Synthesis of polyhydroxylated quinolizidine and indolizidine scaffolds from sugar-derived lactams via a one-pot reduction/Mannich/Michael sequence.

A direct approach to the synthesis of indolizidine and quinolizidine scaffolds of iminosugars is described. The presented strategy is based on a one-pot sugar lactam reduction with Schwartzs reagent followed by a diastereoselective Mannich/Michael tandem reaction of the resulting sugar imine with Danishefskys diene. The stereochemical course of the investigated reaction has been explained in detail. The obtained bicyclic products are attractive building blocks for the synthesis of various naturally occurring polyhydroxylated alkaloids and their derivatives.

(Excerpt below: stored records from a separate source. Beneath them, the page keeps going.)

def rawRead (s : State) (l : Loc) (n : Nat) : List Byte :=
  match l with
  | .mem pa => s.hbm.bytes pa n
  | .spad a => s.spad.bytes a n
  | _ => List.replicate n 0

/-- One core's partials of a line reach memory (R100); each is a plain write (R264). -/
def recallCore (s : State) (line core : Nat) : State :=
  let c := s.core core
  match c.red.find line with
  | none => s
  | some x =>
    let s := s.setCore core { c with red := c.red.del line }
    x.parts.foldl (fun s (off, v) =>
      let n := redSize x.type
      let pa := 64 * line + off
      let s := plainAbort s (pa / 32)
      rawWrite s (.mem pa) (leBytes n (redCombine x.kind x.type (s.hbm.num pa n) v))) s

/-- The home recalls a line from every core that holds it, in an order that RED_RECALL may settle before (log 10). -/
def recallLine (s : State) (line : Nat) : State :=
  (s.cores.filter fun (_, c) => (c.red.find line).isSome).foldl (fun s (n, _) => recallCore s line n) s

def recallLoc (s : State) : Loc → State
  | .mem pa => recallLine s (pa / 64)
  | _ => s

/-- A write at a home or bank: recall, abort of regions, then the bytes. -/
def homeWrite (s : State) (l : Loc) (bs : List Byte) : State :=
  let s := recallLoc s l
  let s := match l with
    | .mem pa => plainAbort s (pa / 32)
    | _ => s
  rawWrite s l bs

def locOverlap (l : Loc) (n : Nat) (l' : Loc) (m : Nat) : Bool :=
  match l, l' with
  | .mem a, .mem b => overlap a n b m
  | .spad a, .spad b => overlap a n b m
  | .peer p a, .peer q b => p == q && overlap a n b m
  | .host a, .host b => overlap a n b m
  | _, _ => false

/-- Is a core inside a rectangle of a partition (R87). A rectangle that names no core, or leaves out the issuing
core, is unusable. -/
def rectHas (s : State) (part rect core : Nat) : Bool :=
  match unpackXY (rect % 65536), unpackXY (rect / 65536 % 65536) with
  | some (x1, y1), some (x2, y2) =>
    decide (min x1 x2 ≤ coreX core) && decide (coreX core ≤ max x1 x2) && decide (min y1 y2 ≤ coreY core)
      && decide (coreY core ≤ max y1 y2) && s.partHas part (core / 16)
  | _, _ => false

/-- Overlay the bytes of a store on bytes read at a place. -/
def overlayStore (l : Loc) (bs : List Byte) (b : BufStore) : List Byte :=
  match l, b.loc with
  | .mem a, .mem x => ov a x
  | .spad a, .spad x => ov a x
  | .peer p a, .peer q x => if p = q then ov a x else bs
  | .host a, .host x => ov a x
  | _, _ => bs
where
  ov (a x : Nat) : List Byte :=
    bs.mapIdx fun i c => if x ≤ a + i ∧ a + i < x + b.bytes.length then b.bytes.getD (a + i - x) c else c

/-- A store of another core that a core of a partition may have read early (R95). -/
def seenEarly (s : State) (part core : Nat) (b : BufStore) : Bool := b.early.any fun r => rectHas s part r core

/-- The stores that a load of a core meets: those visible to its rectangle, then its own buffer, the newest last (R85, R90, R95). -/
def metStores (s : State) (core part : Nat) : List BufStore :=
  (s.cores.flatMap fun (k, c) => if k = core then [] else c.stores.filter (seenEarly s part core)) ++ (s.core core).stores

/-- What a core's load returns: committed bytes under the stores that it meets. -/
def coreRead (s : State) (core part : Nat) (l : Loc) (n : Nat) : List Byte :=
  (metStores s core part).foldl (overlayStore l) (rawRead s l n)

/-- The bytes of a load that buffered stores cover whole, without a look at its place. -/
def storedBytes (s : State) (core part : Nat) (l : Loc) (n : Nat) : Option (List Byte) :=
  let shown (b : Byte) : List Byte := (metStores s core part).foldl (overlayStore l) (List.replicate n b)
  if shown 0 = shown 255 then some (shown 0) else none

/-- A load of n bytes at a place meets poison: no whole-granule store that stands in a buffer has replaced the data (R199). -/
def meetsPoison (s : State) (core part : Nat) (l : Loc) (n : Nat) : Bool :=
  let granules : List Loc := match l with
    | .mem pa => (List.range ((pa + n + 31) / 32 - pa / 32)).map fun i => .mem (pa / 32 * 32 + 32 * i)
    | .spad a => (List.range ((a + n + 31) / 32 - a / 32)).map fun i => .spad (a / 32 * 32 + 32 * i)
    | _ => []
  granules.any fun g => isPoisoned s g && !(metStores s core part).any fun b => b.bytes.length == 32 && locOverlap g 32 b.loc 32

/-- The key of a peer line (R110). -/
def peerKey (p off : Nat) : Nat := p * 2 ^ 38 + off / 64 * 64

/-- Send a store to its peer as a put (R80, R108): a whole granule, or a narrow put of its bytes. -/
def sendPut (s : State) (b : BufStore) (p off : Nat) : State :=
  let gran := off / 32 * 32
  let sh := off % 32
  let whole : Bool := b.bytes.length == 32
  let payload := if whole then b.bytes else List.replicate sh 0 ++ b.bytes ++ List.replicate (32 - sh - b.bytes.length) 0
  let aux := if whole then 0 else 2 ^ 32 + (2 ^ b.bytes.length - 1) * 2 ^ sh
  let tag := s.rtagNext % 2 ^ 32
  let s := s.modStrand b.strand fun t => { t with puts := t.puts ++ [⟨tag, b.va⟩] }
  let s := { s with peerLines := s.peerLines.del (peerKey p off) }
  sendRequest s 1 (.put b.strand) ⟨p, s.devid, 0, 0, s.strandPart b.strand, 0, 0, gran, aux, 0, payload⟩

/-- An access goes to the host as HMEM: to the host window, or to a page that runs remote (R404, R434, R435). -/
def sendHmem (s : State) (part : Nat) (who : Asker) (write remote : Bool) (addr va len dest : Nat) (key data : List Byte)
    (pmask : Nat) : State :=
  let tag := s.hostTag % 2 ^ 32
  let dir := (if write then 1 else 0) + (if remote then 2 else 0)
  let s := { s with hostTag := s.hostTag + 1,
                    hostReqs := s.hostReqs ++ [⟨tag, who, part, write, va, len, dest, s.cycle⟩] }
  hostSend s part 0 12 tag addr (bytesAt key 0 7 ++ leBytes 1 dir ++ leBytes 4 len ++ leBytes 4 0 ++ leBytes 16 pmask ++ data)

/-! ## The store buffers -/

/-- A place whose bytes come from outside the device. -/
def Loc.isAway : Loc → Bool
  | .peer _ _ => true
  | .host _ => true
  | _ => false

/-- The stores of a buffer that leave it, and those that stay: the ones that meet a condition, and before each of them every
older one that overlaps it, so that writes to a location keep their order (R85). -/
def leaving (f : BufStore → Bool) (l : List BufStore) : List BufStore × List BufStore :=
  l.foldr (fun b (go, stay) =>
    if f b || go.any (fun c => locOverlap b.loc b.bytes.length c.loc c.bytes.length) then (b :: go, stay) else (go, b :: stay)) ([], [])

/-- A store takes effect at its place. -/
def leaveStore (s : State) (b : BufStore) : State :=
  match b.loc with
  | .peer p off => sendPut s b p off
  | l => homeWrite s l b.bytes

/-- The stores in all buffers. -/
def storeCount (s : State) : Nat := (s.cores.map fun (_, c) => c.stores.length).sum

/-- Stores that a rectangle release has made visible commit before any other write of their bytes (R95, R85). -/
def commitEarlyN : Nat → State → Loc → Nat → State
  | 0, s, _, _ => s
  | fuel + 1, s, l, n =>
    s.cores.foldl (fun s (k, _) =>
      let (go, stay) := leaving (fun b => !b.early.isEmpty && locOverlap l n b.loc b.bytes.length) (s.core k).stores
      if go.isEmpty then s
      else
        go.foldl (fun s b => leaveStore (commitEarlyN fuel s b.loc b.bytes.length) b) (s.modCore k fun c => { c with stores := stay })) s

def commitEarly (s : State) (l : Loc) (n : Nat) : State := commitEarlyN (storeCount s) s l n

/-- A plain write by any agent becomes visible (R91). -/
def plainWrite (s : State) (l : Loc) (bs : List Byte) : State := homeWrite (commitEarly s l bs.length) l bs

/-- A store that has left its buffer commits (R91). -/
def commitOne (s : State) (b : BufStore) : State := leaveStore (commitEarly s b.loc b.bytes.length) b

/-- Commit every store of a core's buffer in order (the waits of R92). -/
def flushLoop : Nat → Nat → State → State
  | 0, _, s => s
  | n + 1, core, s =>
    match (s.core core).stores with
    | [] => s
    | b :: rest => flushLoop n core (commitOne (s.modCore core fun c => { c with stores := rest }) b)

def flushCore (s : State) (core : Nat) : State := flushLoop (s.core core).stores.length core s

/-- Commit only the stores of a core that meet a condition, in order, with the older ones they overlap. -/
def flushWhere (s : State) (core : Nat) (f : BufStore → Bool) : State :=
  let (go, stay) := leaving f (s.core core).stores
  if go.isEmpty then s else go.foldl commitOne (s.modCore core fun c => { c with stores := stay })

/-- Every core commits the stores that meet a condition. -/
def flushAll (s : State) (f : BufStore → Bool) : State := s.cores.foldl (fun s (n, _) => flushWhere s n f) s

/-- Every core of a partition commits the stores that meet a condition (R205, R281). -/
def flushPart (s : State) (part : Nat) (f : BufStore → Bool) : State :=
  s.cores.foldl (fun s (n, _) => if s.partHas part (n / 16) then flushWhere s n f else s) s

/-- Early stores of other cores that a core may have read commit (R92: a release is cumulative). -/
def commitSeen (s : State) (part core : Nat) : State :=
  s.cores.foldl (fun s (n, _) => if n = core then s else flushWhere s n (seenEarly s part core)) s

/-- A store becomes visible inside a rectangle: what a home does before it comes first (R95, R100). -/
def showStore (s : State) (b : BufStore) : State :=
  if b.early.isEmpty then recallLoc (commitEarly s b.loc b.bytes.length) b.loc else s

/-- The stores of a core's buffer that meet a condition become visible inside a rectangle; those to a peer set out, since
their home is at the peer. -/
def showStores (s : State) (core rect : Nat) (f : BufStore → Bool) : State :=
  let s := flushWhere s core fun b => f b && b.loc.isAway
  let seen := (s.core core).stores.filter f
  if seen.isEmpty then s
  else
    (seen.foldl showStore s).modCore core fun c =>
      { c with stores := c.stores.map fun b => if f b then { b with early := b.early ++ [rect] } else b }

/-! ## Outstanding loads -/

/-- The values a load delivers from its bytes (R200, R202). -/
def loadRegs (t : LdType) (d : GReg) (bs : List Byte) : Deliver := { regs := [(d, LdType.extend t (ofLeBytes bs))] }
def loadVRegs (d : GReg) (bs : List Byte) : Deliver :=
  { regs := (List.range 4).map fun i => (GReg.plus d i, BitVec.ofNat 64 (numAt bs (8 * i) 8)) }

/-- The place, size and values of an outstanding load that is still to be performed in the device. -/
def loadOf (p : Pending) : Option (Loc × Nat × (List Byte → Deliver)) :=
  match p.act with
  | .load t d l => if l.isAway then none else some (l, LdType.size t, loadRegs t d)
  | .loadV d l => if l.isAway then none else some (l, 32, loadVRegs d)
  | _ => none

/-- n bytes that nothing constrains (log 7). -/
def freeBytes (s : State) (n : Nat) : List Byte × State :=
  ((List.range n).map fun i => (Config.freeValue (s.freeCount + i)).setWidth 8, { s with freeCount := s.freeCount + n })

/-- A spill area one of whose windows is on the move: a load of it may return any value (R64). -/
def onTheMove (s : State) (l : Loc) : Bool :=
  match l with
  | .spad a => ((spillOwner a).map fun o => (s.strand o).winMove.isSome).getD false
  | _ => false

/-- A load of a core is performed: its line is recalled and its bytes are read. -/
def readNow (s : State) (core part : Nat) (l : Loc) (n : Nat) : List Byte × State :=
  let s := recallLoc s l
  if onTheMove s l then freeBytes s n else (coreRead s core part l n, s)

/-- An outstanding load is performed now, and keeps its values until they are delivered (R89). -/
def fixLoad (s : State) (id : Nat) (p : Pending) : State :=
  match loadOf p with
  | some (l, n, regs) =>
    let (bs, s) := readNow s (strandCore id) (s.strandPart id) l n
    s.modStrand id fun t => { t with pend := t.pend.map fun q => if q.id = p.id then { q with act := .ready (regs bs) } else q }
  | none => s

/-- Outstanding loads of a strand from places that meet a condition are performed. -/
def fixLoads (s : State) (id : Nat) (f : Loc → Nat → Bool) : State :=
  (s.strand id).pend.foldl (fun s p => if ((loadOf p).map fun (l, n, _) => f l n).getD false then fixLoad s id p else s) s

/-- Those of every strand: done before a change that no load still outstanding may meet, since its checks have passed (R144). -/
def fixAll (s : State) (f : Loc → Nat → Bool) : State := s.strands.foldl (fun s (id, _) => fixLoads s id f) s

Synthesis of Thienamycin methyl ester from 2-deoxy- d -ribose via Kinugasa reaction

A novel synthesis of thienamycin is described. The crucial step of the synthesis is based on Cu(I)-mediated Kinugasa cycloaddition/rearrangement cascade reaction between terminal acetylene derived from d-lactic acid and suitable, partially protected, five-membered cyclic nitrone obtained from 2-deoxy-d-ribose. The reaction was performed in the presence of tetramethylguanidine as a base to provide 5,6-trans substituted carbapenam as the main product. Thus obtained carbapenam 11 with (5R,6S) configuration at the azetidinone ring was subsequently subjected to oxidation/deprotection/oxidation reaction sequence to afford the β-keto ester 20, which was directly transformed into N,O-protected methyl ester of thienamycin.

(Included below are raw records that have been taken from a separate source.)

-- ==== Sys2Proof/Machine/Preempt.lean ====
section
/-! DEFINITION. Pre-emption (17 R367, R368, R375 to R380, R383): the commands HALT, NOTIFY, RESUME and the halt of each
strand, chisel and Trowel unit. -/

namespace Sys2Proof.Machine

/-- The partition halts or is halted: nothing of it is placed, released or issued anew (R375). -/
def State.stopping (s : State) (p : Nat) : Bool := (s.part p).busy || (s.part p).haltedBit

/-- A halt is under way. -/
def State.halting (s : State) (p : Nat) : Bool := (s.part p).busy && !(s.part p).haltedBit

/-- Strands of a partition that hold a task. -/
def partStrands (s : State) (p : Nat) : List Nat :=
  (s.strands.filter fun (id, t) => t.run != .free && s.partHas p (strandCluster id)).map (·.1)

/-- Contexts of a partition that hold a tile task. -/
def partCtxs (s : State) (p : Nat) : List Nat :=
  (s.ctxs.filter fun (id, c) => c.run != .free && s.partHas p (chiselCluster (ctxChisel id))).map (·.1)

/-- HALTED is set once everything of the partition stands still (R367, R375). -/
def checkHalted (s : State) (p : Nat) : State :=
  let still : Bool := ((partStrands s p).all fun id => (s.strand id).halted) && ((partCtxs s p).all fun id => (s.ctx id).frozenBy)
    && (s.ops.all fun (_, o) => !(o.part == p && o.running))
  if s.halting p && still then
    s.modPart p fun x => { x with haltedBit := true, haltTime := (s.cycle - x.haltAt) % 2 ^ 32, busy := x.saveWanted }
  else s

/-- HALT, with or without SAVE (R367, R368). -/
def cmdHalt (s : State) (p : Nat) (save : Bool) : State :=
  let x := s.part p
  if x.st ≠ .running ∨ x.busy ∨ x.haltedBit then s
  else
    let ok := save && x.savebase != 0 && x.savebase % 2 ^ 24 == 0
    checkHalted (s.setPart p { x with busy := true, saveWanted := ok, haltAt := s.cycle }) p

/-- NOTIFY raises a PREEMPT trap in every strand of the partition (R375). -/
def cmdNotify (s : State) (p : Nat) : State :=
  let x := s.part p
  if x.st ≠ .running ∨ x.busy ∨ x.haltedBit then s
  else (partStrands s p).foldl (fun s id => s.modStrand id fun t => { t with preemptDue := true }) s

/-- A strand leaves SUSPENDED: a held kill and its wait are settled (R43, R380, R383); a wait that a due trap is to end issues again
after it (R229). -/
def wakeStrand (s : State) (id : Nat) : State :=
  let s := s.modStrand id fun t => { t with halted := false, withdrawn := none }
  let t := s.strand id
  if t.killDue ∧ t.run ≠ .ready then killNow s id
  else
    let s := settleWait s id
    if deadlinePassed s (s.strand id) ∧ !trapDue (s.strand id) then expireWait s id else s

/-- Suspended Trowel operations of a partition go to the head of their unit's queue (R379). -/
def restoreTrowels (s : State) (p : Nat) : State :=
  let back := s.ops.filter fun (_, o) => o.part == p && o.suspended
  back.foldl (fun s (k, o) =>
    let unit := o.inst
    { s with ops := s.ops.put k { o with suspended := false, yielded := true },
             trowels := s.trowels.put unit (k :: s.trowels.getD unit []) }) s

/-- RESUME (R368, R383). The restore brings back what was saved, which software left unchanged. -/
def cmdResume (s : State) (p : Nat) : State :=
  let x := s.part p
  if x.st ≠ .running ∨ x.busy ∨ !x.haltedBit then s
  else
    let s := s.setPart p { x with haltedBit := false, savedBit := false, saving := false, saveWanted := false }
    let s := (partStrands s p).foldl wakeStrand s
    let s := (partCtxs s p).foldl (fun s id => s.modCtx id fun c => { c with frozenBy := false }) s
    restoreTrowels s p

/-- The home slice has not admitted the strand's atomic yet. -/
def atomWaiting (s : State) (id : Nat) : Bool := s.atoms.any fun a => a.isOf id && !a.admitted

/-- The owner holds the strand's fill (R110). -/
def heldFill (s : State) (id : Nat) : Option Request := s.reqs.find? fun r =>
  r.held.isSome && (match r.who with
    | .strand i _ => i == id
    | _ => false)

/-- The strand becomes SUSPENDED; a live region aborts (R376). -/
def suspend (s : State) (id : Nat) : State :=
  let s := abortHeld s id .abortPreempt 0
  checkHalted (s.modStrand id fun t => { t with halted := true, owed := false, fillNone := none, got := [] }) (s.strandPart id)

/-- The strand's last results arrive; it is SUSPENDED then, unless its instruction must come to an end first (R376, R387). -/
def suspendReady (s : State) (id : Nat) : State :=
  if answersAway (s.strand id) then s
  else if (s.strand id).owed then deliverAll s id
  else suspend (deliverAll s id) id

/-- An access of a strand is withdrawn, a peer's load or an atomic, and noted for its record (R377, R382). -/
def withdrawAccess (s : State) (id : Nat) (load : Bool) : State :=
  let va := ((s.strand id).pend.head?.map (·.va)).getD 0
  suspend (s.modStrand id fun t => { t.withdraw with withdrawn := some (load, va) }) id

/-- A halt reaches a strand (R376, R377): unchanged while something it awaits is still away, or a window is on the move. -/
def haltStrand (s : State) (id : Nat) : State :=
  let t := s.strand id
  if t.winMove.isSome then s else
  match t.run with
  | .free => s
  | .bound => suspend s id
  | .wait _ _ => suspend s id
  | .stall (.token _) => suspend s id
  | .stall (.tlb _ _) => suspend s id
  | .stall (.remote _ _) => suspendReady s id
  | .stall (.turn _) => suspendReady s id
  | .stall (.depth _ _) => (abortHeld s id .abortPreempt 0).modStrand id fun t => { t with run := .ready, owed := true }
  | .stall .atomic =>
    if atomWaiting s id then
      withdrawAccess { s with atoms := s.atoms.filter fun a => !a.isOf id } id false
    else
      match heldFill s id with
      | some r => withdrawAccess { s with reqs := s.reqs.erase r } id true
      | none => s
  | .stall .results => suspendReady s id
  | .stall .puts => s
  | .stall (.windows _) => s
  | .ready => suspendReady s id

/-- A halt reaches a chisel (R378): its contexts freeze once the M unit and the load path are idle. -/
def freezeChisel (s : State) (ch : Nat) : State :=
  let c := s.chisel ch
  if s.cycle < c.mBusy ∨ s.cycle < c.loadBusy then s
  else
    let ids := ((List.range 8).map fun i => 8 * ch + i).filter fun id => (s.ctx id).run != .free
    let s := ids.foldl (fun s id => s.modCtx id fun c => { c with frozenBy := true }) s
    checkHalted s ((s.clusterPart (chiselCluster ch)).getD 0)

/-- A Trowel microprogram suspends at its row boundary and is set aside (R379). -/
def suspendTrowel (s : State) (unit : Nat) : State :=
  match s.trowels.getD unit [] with
  | [] => s
  | k :: rest =>
    match s.ops.find k with
    | none => s
    | some o =>
      if o.running ∧ s.halting o.part then
        checkHalted { s with ops := s.ops.put k { o with running := false, suspended := true, inst := unit },
                             trowels := s.trowels.put unit rest } o.part
      else s

end Sys2Proof.Machine
end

Approach to Monobactams and Nocardicins via Diastereoselective Kinugasa Reaction.

A Kinugasa reaction between copper(I) acetylides and cyclic nitrones derived from chiral amino alcohols and glyoxylic acid is reported. The stereochemical preferences observed in this reaction are discussed. The alkyne molecule approaches the nitrone exclusively anti to the large substituent next to the nitrogen atom to provide the cis-substituted β-lactam ring preferentially. The six-membered oxazinone ring can be opened by reduction with lithium borohydride. Deprotection of the β-lactam nitrogen atom can be achieved by lithium in liquid ammonia reduction or by CAN oxidation, depending on the substituents attached to the four-membered azetidinone ring. The adducts obtained by the Kinugasa reaction provide an attractive entry to a variety of monocyclic β-lactam structures related to monobactams and nocardicins.

β-Lactams from Carbohydrates

Since more then thirty years carbohydrates have gained much attention as chiral starting materials in stereocontrolled target oriented synthesis. Among variety of applications, synthesis of β-lactam antibiotics from carbohydrate precursors played a special role owing to the importance of these class of compounds in modern chemotherapy. In 1994 we published a review article on the synthesis of β-lactams from carbohydrate precursors. The present survey reports literature published after that date. The streaking feature of the syntheses performed during the last decade is domination of the highly stereoselective direct formation of a four-membered β-lactam ring via [2 + 2]cycloaddition of ketenes to imines and of chlorosulfonyl isocyanate to olefins. Particularly attractive substrates are: in former method, imines derived from glyceraldehyde and in latter one, vinyl ethers of acetal protected sugars.